# Train Federal Refugee JR Stay Docket Parsing Models

Code to train OpenAI models to assist with parsing online Federal Court dockets involving stays of removal

Requires OpenAI account and OpenAI API key, which can be obtained here: 

https://openai.com/api/

NOTE: For the published article OpenAI's ADA model was used. However, as of January 2024, that model has been deprecated and the process for submitting fine tunes has been revised. For further details see final markdown cell.

### Setup

In [1]:
import pandas as pd
import json
from openai import OpenAI
client = OpenAI()

In [2]:
# SETTINGS TO CHANGE

# Set paths for notice model
stay_notice_type_training_data = 'training_data/stays_notice_types_human_coded.xlsx'
stay_notice_types_output = 'training_data/stays_notice_types_human_coded.jsonl'

# Set paths for order models
stay_order_type_training_data = 'training_data/stays_order_types_human_coded.xlsx'
stay_order_types_output = 'training_data/stays_order_types_human_coded.jsonl'
stay_order_outcomes_output = 'training_data/stays_order_outcomes_human_coded.jsonl'

# Set paths for judges model
subfield_training_data = 'training_data/fc_dockets_human_coded_subfields.xlsx'
subfield_training_data = 'training_data/stays_judges_human_coded.xlsx'
judges_output = 'training_data/stays_judges_human_coded.jsonl'

### Get training docs for notice model


In [3]:
# Load Human Coded Data from Excel file
df_human_coding = pd.read_excel(stay_notice_type_training_data)
df_human_coding

Unnamed: 0,citation,text,RE_NO,DOCNO,Category,type,type_consolidated
0,IMM-6736-05,Notice of Motion contained within a Motion Rec...,10,8,notice,stay of removal,stay of removal
1,IMM-11783-12,Notice of Motion contained within a Motion Rec...,2,2,notice,stay of removal,stay of removal
2,IMM-3007-07,Avis de requête qui se trouve dans le dossier ...,6,2,notice,stay of removal,stay of removal
3,IMM-218-08,Notice of Motion contained within a Motion Rec...,3,3,notice,stay of removal,stay of removal
4,IMM-3350-17,Notice of Motion contained within a Motion Rec...,7,7,notice,stay of removal,stay of removal
...,...,...,...,...,...,...,...
303,IMM-3757-13,Notice of Motion contained within a Motion Rec...,4,4,notice,dismiss,other
304,IMM-6053-18,Notice of Motion contained within a Motion Rec...,61,30,notice,dismiss,other
305,IMM-104-20,Notice of Motion contained within a Motion Rec...,4,3,notice,stay of removal,stay of removal
306,IMM-3145-21,Notice of Motion contained within a Motion Rec...,5,3,notice,stay of removal,stay of removal


In [4]:
# produce training doc for notice types - CHAT STYLE

df_human_coding['completion'] = df_human_coding['type_consolidated'].apply(lambda x: "stay of removal" if x == "stay of removal" else "other")

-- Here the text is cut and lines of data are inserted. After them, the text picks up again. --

/-- A legal EPI_FN: NONE, simple unary or table (R109). -/
def epiOk (fn : Nat) : Bool :=
  fn == 0xFF || flueClass fn == .table
    || (match SimpleFn.ofCode fn with | some x => x.arity == 1 | none => false)

/-- Format checks of a read-out. -/
def readFmtOk (r : ReadDesc) : Bool := outFmtOk r.outFmt && (r.fuseOp == 0 || outFmtOk r.fuseFmt)

/-- Field checks of a read-out (Table 4-6). -/
def readFieldOk (r : ReadDesc) : Bool :=
  al64 r.outBase && al64 r.outStride && (!r.scaleEn || al64 r.scaleBase) && r.fuseOp != 3
    && (r.fuseOp == 0 || (al64 r.fuseBase && al64 r.fuseStride))
    && (r.reduce == .none || al64 r.statBase)

def readOutRange (r : ReadDesc) : Range :=
  rowRange r.outBase r.rows (r.cols * (fmtOr r.outFmt).size) r.outStride
def readFuseRange (r : ReadDesc) : Range :=
  if r.fuseOp = 0 then ⟨0, 0⟩ else rowRange r.fuseBase r.rows (r.cols * (fmtOr r.fuseFmt).size) r.fuseStride
def readScaleRange (r : ReadDesc) : Range := if r.scaleEn then ⟨r.scaleBase, 2 * r.cols⟩ else ⟨0, 0⟩
def readStatRange (r : ReadDesc) : Range := ⟨r.statBase, (if r.axisCol then r.cols else r.rows) * r.reduce.size⟩

/-- The fusion range coincides exactly with the output range (R82). -/
def fuseInPlace (r : ReadDesc) : Bool :=
  r.fuseOp != 0 && r.fuseBase == r.outBase && r.fuseStride == r.outStride && r.fuseFmt == r.outFmt

/-- No forbidden overlap of the output, fusion and statistics ranges with one another or with inputs. -/
def readApart (r : ReadDesc) (inputs : List Range) : Bool :=
  let out := readOutRange r
  let fuse := if fuseInPlace r then ⟨0, 0⟩ else readFuseRange r
  let stat := readStatRange r
  apart [out, fuse, stat] && [out, fuse, stat].all fun x => inputs.all fun y => !x.meets y

/-- The reduction's datapath is on (R87). -/
def statsOk (s : State) (r : ReadDesc) : Bool :=
  (r.reduce == .none || r.reduce == .sum) || (!s.ap.sumsOnly && statsIn s)

/-- A slot of the engine mode in force, on units in service (R55, R343). -/
def slotModeOk (s : State) (n : Nat) : Bool := if s.he.modeCur then fbIn s (n / 4) else wholeOk s

def gemmRanges (g : GemmDesc) (q : Geo) : Range × Range :=
  (rowRange g.actBase g.m (g.k * q.act.size) g.actStride,
   rowRange g.wBase g.n ((g.k * q.w.bits + 7) / 8) g.wStride)

/-- The code with which a GEMM is rejected; 0 when it passes every step. -/
def gemmCheck (s : State) (f : Nat) (o : Op) : Nat :=
  let g := gemmDesc o.bytes
  let q := geoOf s.he.modeCur g
  let p := furPlot s f
  let win := basinWin s p
  let conv := !g.hold
  let ra := gemmRanges g q
  let sl := slotView s g.slot
  let epi := conv && g.epiFn != 0xFF
  firstCode [
    ((match Fmt.ofCode g.actFmt with | some x => x.isL | none => false)
      && (match Fmt.ofCode g.wFmt with | some x => x.isWeight | none => false)
      && (!conv || readFmtOk g.out), rFormat),
    (decide (g.k ≤ 262144) && al64 g.actBase && al64 g.wBase
      && al64 g.actStride && decide (g.k * q.act.size ≤ g.actStride)
      && al64 g.wStride && decide ((g.k * q.w.bits + 7) / 8 ≤ g.wStride)
      && (!conv || (readFieldOk g.out && epiOk g.epiFn)), rFieldRange),
    (ra.1.within win && ra.2.within win
      && (!conv || ((readOutRange g.out).within win && (readFuseRange g.out).within win
        && (readScaleRange g.out).within win && (readStatRange g.out).within win)), rWindow),
    (slotModeOk s g.slot, rSlotMode),
    (sl.lease == some f, rSlotLease),
    ((!g.accum || (sl.word == (if q.exact then .a96 else .e96) && sl.lanes.toNat == q.lanes && sl.quad == s.he.modeCur))
      && (conv || (decide (g.m ≤ q.rows) && decide (g.n ≤ q.cols))), rSlotShape),
    (!conv || statsOk s g.out, rStatsOff),
    (!epi || flueIn s 0 || flueIn s 1, rFlueNone),
    (!epi || tableReady s o.binds g.epiFn, rTableEmpty),
    (!conv || readApart g.out [ra.1, ra.2, readScaleRange g.out], rOverlap),
    (!conv || (!meetsRes s p (readOutRange g.out) && !meetsRes s p (readStatRange g.out)), rOwner)]

/-! ## Start of an operation -/

/-- START on a slot (R62, R91). -/
def startSlot (word : WordKind) (lanes : Nat) (quad : Bool) (rows : Nat) (x : Slot) : Slot :=
  if x.word = word ∧ x.lanes.toNat = lanes ∧ x.quad = quad then
    { zeroRows rows x with sat := false }
  else { x with word := word, lanes := bv 2 lanes, quad := quad, sat := false, entries := [], bad := [] }

/-- The initial record of a reduction (Table 4-7). -/
def initRecord (r : Reduce) : List Byte :=
  match r with
  | .none => []
  | .sum | .sumsq => natLe 12 (encodeE96 .empty) ++ [0, 0, 0, 0]
  | .welford => natLe 4 0 ++ natLe 12 (encodeE96 (.fin ⟨0, 0⟩)) ++ natLe 12 (encodeE96 (.fin ⟨0, 0⟩)) ++ [0, 0, 0, 0]

/-- A read-out with ACC = START initialises its records (R85). -/
def initStats (p : Nat) (r : ReadDesc) (s : State) : State :=
  if r.reduce = .none ∨ r.accum then s
  else
    let n := if r.axisCol then r.cols else r.rows
    putMem false s (basinAddr s p r.statBase) ((List.range n).flatMap fun _ => initRecord r.reduce)

/-- The domains a Hearth operation on slot `n` needs. -/
def hearthNeeds (s : State) (n : Nat) : List Nat := dFront :: dBasin :: (slotFbs s n).map dFb

/-- The Flue half that carries the read-out of an entry in column-half `h` (Table 1-2, R95, R14): the half itself, or
the other while it is out of service. -/
def servingHalf (s : State) (h : Nat) : Nat := if flueIn s h then h else 1 - h

/-- The Flue half that carries the read-out of slot column `c` of a slot with `cols` columns: that of the slot's Firebox
in quadrant mode, of the column's half in whole-engine mode (R95). -/
def epiHalf (s : State) (quad : Bool) (slot cols c : Nat) : Nat :=
  servingHalf s (if quad then slot / 4 % 2 else b2n (decide (cols ≤ 2 * c)))

/-- The domains that a GEMM needs: those of its slot, and the Flue halves that its EPI_FN is applied in (R223). -/
def gemmNeeds (s : State) (o : Op) : List Nat :=
  let g := gemmDesc o.bytes
  hearthNeeds s g.slot ++
    (if g.hold || g.epiFn == 0xFF then []
     else if s.he.modeCur then [dFlue (servingHalf s (g.slot / 4 % 2))]
     else [dFlue (servingHalf s 0), dFlue (servingHalf s 1)].eraseDups)

/-- What the GEMM whose turn it is needs. -/
def gemmNeedsNext (s : State) (f : Nat) : List Nat :=
  match turnOp s f with
  | some o => gemmNeeds s o
  | none => []

/-- The Fireboxes and Stokers show an operation that starts loading. -/
def showStart (s0 : State) (f n : Nat) (s : State) : State :=
  modFbs (slotFbs s0 n) (fun x =>
    { x with busy := true, plot := bv 6 (furPlot s0 f), slot := bv 4 n, runState := 1, furrow := bv 14 f
             ctxPass := 0, ctxRow := 0 }) s

/-- A GEMM that has passed its checks starts (R62, R85, R116, R185). -/
def gemmStart (f : Nat) (o : Op) (s : State) : State :=
  let g := gemmDesc o.bytes
  let q := geoOf s.he.modeCur g
  let p := furPlot s f
  let r := serveRecord g.slot (some p) s
  let s1 := modOp f o.id (fun o =>
    { o with phase := .running, quad := s.he.modeCur, binds := if g.hold then [] else bindsFor s g.epiFn
             basinSize := basinWin s p, hbmSize := hbmWin s p, prog := {} }) r.1
  if r.2 = false then endOp f o.id rHwError s1
  else
    let s2 := if g.accum then s1 else modSlot g.slot (startSlot (if q.exact then .a96 else .e96) q.lanes s.he.modeCur
      (if g.m < q.rows then g.m else q.rows)) s1
    let s3 := if g.hold then s2 else initStats p g.out s2
    showStart s f g.slot s3

/-- The domain in which the next operation of a furrow would run. -/
def nextDomain (s : State) (f : Nat) : Nat :=
  match turnOp s f with
  | some o => (opDomain s o).getD 7
  | none => 7

def slotOfNext (s : State) (f : Nat) : Nat :=
  match turnOp s f with
  | some o => o.slot?.getD 0
  | none => 0

/-- GEMM (R63, R64). -/
def execGemm (f : Nat) (s : State) : Res :=
  match beginEngine (nextDomain s f) f (fun o => o.opcode == 0x08) (gemmNeedsNext s f) s with
  | .error s1 => .next s1
  | .ok (o, s1) =>
    let code := windowStep s1 f o (gemmCheck s1 f o)
    .next (if code = 0 then gemmStart f o s1 else rejectCode f o code s1)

system_message = """You are given a notice of motion. Return 'stay of removal' if the notice is about a stay of removal.
Otherwise return 'other'. Note that stays of release from detention are not stays of removal so should be categorized as other."""

# randomly shuffle df_human_coding with seed 42
df_human_coding = df_human_coding.sample(frac=1, random_state=42).reset_index(drop=True)

cases_to_compile = []
for x in range(len(df_human_coding)):
    case_dict={}
    case_dict['messages']=[
        {
            "role": "system",
            "content": system_message
        },
        {
            "role": "user",
            "content": df_human_coding['text'].iloc[x].replace('\n','').replace('\t','').strip()
        },
        {
            "role": "assistant",
            "content": df_human_coding['completion'].iloc[x].strip()
        }
    ]
    cases_to_compile.append(case_dict)
print(len(cases_to_compile))

with open(stay_notice_types_output, 'w', encoding='utf8') as out_file:
    for d in cases_to_compile:
            out_file.write(json.dumps(d, ensure_ascii=False))
            out_file.write("\n")

308


In [5]:
# get counts of df_human_coding['type_consolidated']
df_human_coding['completion'].value_counts()

completion
stay of removal    234
other               74
Name: count, dtype: int64

In [None]:
client.files.create(
  file=open(stay_notice_types_output, "rb"),
  purpose="fine-tune"
)

In [None]:
# Get file id for training file from pior cell ouput

client.fine_tuning.jobs.create(
  training_file='file-IIFmdIhHSAK87EiddYBEQD65', 
  model="gpt-3.5-turbo",
  suffix = "stays_notice_types"
)

# Will receive an email with the model id when fine tuning is done
# Consult fine-tuning UI to check on progress and to monitor loss

### Produce training docs for orders models


In [6]:
# Load Human Coded Data from Excel file
df_human_coding = pd.read_excel(stay_order_type_training_data)
df_human_coding

Unnamed: 0,citation,text,RE_NO,DOCNO,DOC_DT,Category,type,outcome
0,IMM-839-05,Order rendered by The Honourable Madam Justice...,17,13.0,2005-03-14T00:00:00,order,stay of removal,dismissed
1,IMM-473-16,"Order rendered by Mireille Tabib, Prothonotary...",23,,2016-02-24T00:00:00,order,extension,other
2,IMM-3376-08,Order rendered by The Honourable Mr. Justice P...,11,8.0,2008-07-31T00:00:00,order,stay of removal,dismissed
3,IMM-4803-15,Ordonnance rendu(e) par Monsieur le juge Harri...,24,16.0,2016-01-13T00:00:00,order,leave,granted
4,IMM-2507-08,Order rendered by The Honourable Mr. Justice C...,14,9.0,2008-06-05T00:00:00,order,stay of removal,granted
...,...,...,...,...,...,...,...,...
340,IMM-4767-09,Copy of Reasons for Judgment and Judgment date...,12,,2009-10-01T00:00:00,order,other,other
341,IMM-5863-15,Copy of Order dated 24-JAN-2017 rendered by Ma...,39,,2017-01-24T00:00:00,order,other,other
342,IMM-5445-10,Copy of Order dated 09-DEC-2010 rendered by Ro...,19,,2010-12-09T00:00:00,order,confidentiality,other
343,IMM-4283-21,"Order rendered by Kathleen Ring, Prothonotary ...",12,7.0,2021-08-10T00:00:00,order,extension,granted


In [7]:
# produce training doc for order types
def order_type(x):
    if x == "stay of removal":
        return "stay of removal"

    elif x.startswith("motion "):
        return x
    else:
        return "other"

df_human_coding['completion'] = df_human_coding['type'].apply(order_type)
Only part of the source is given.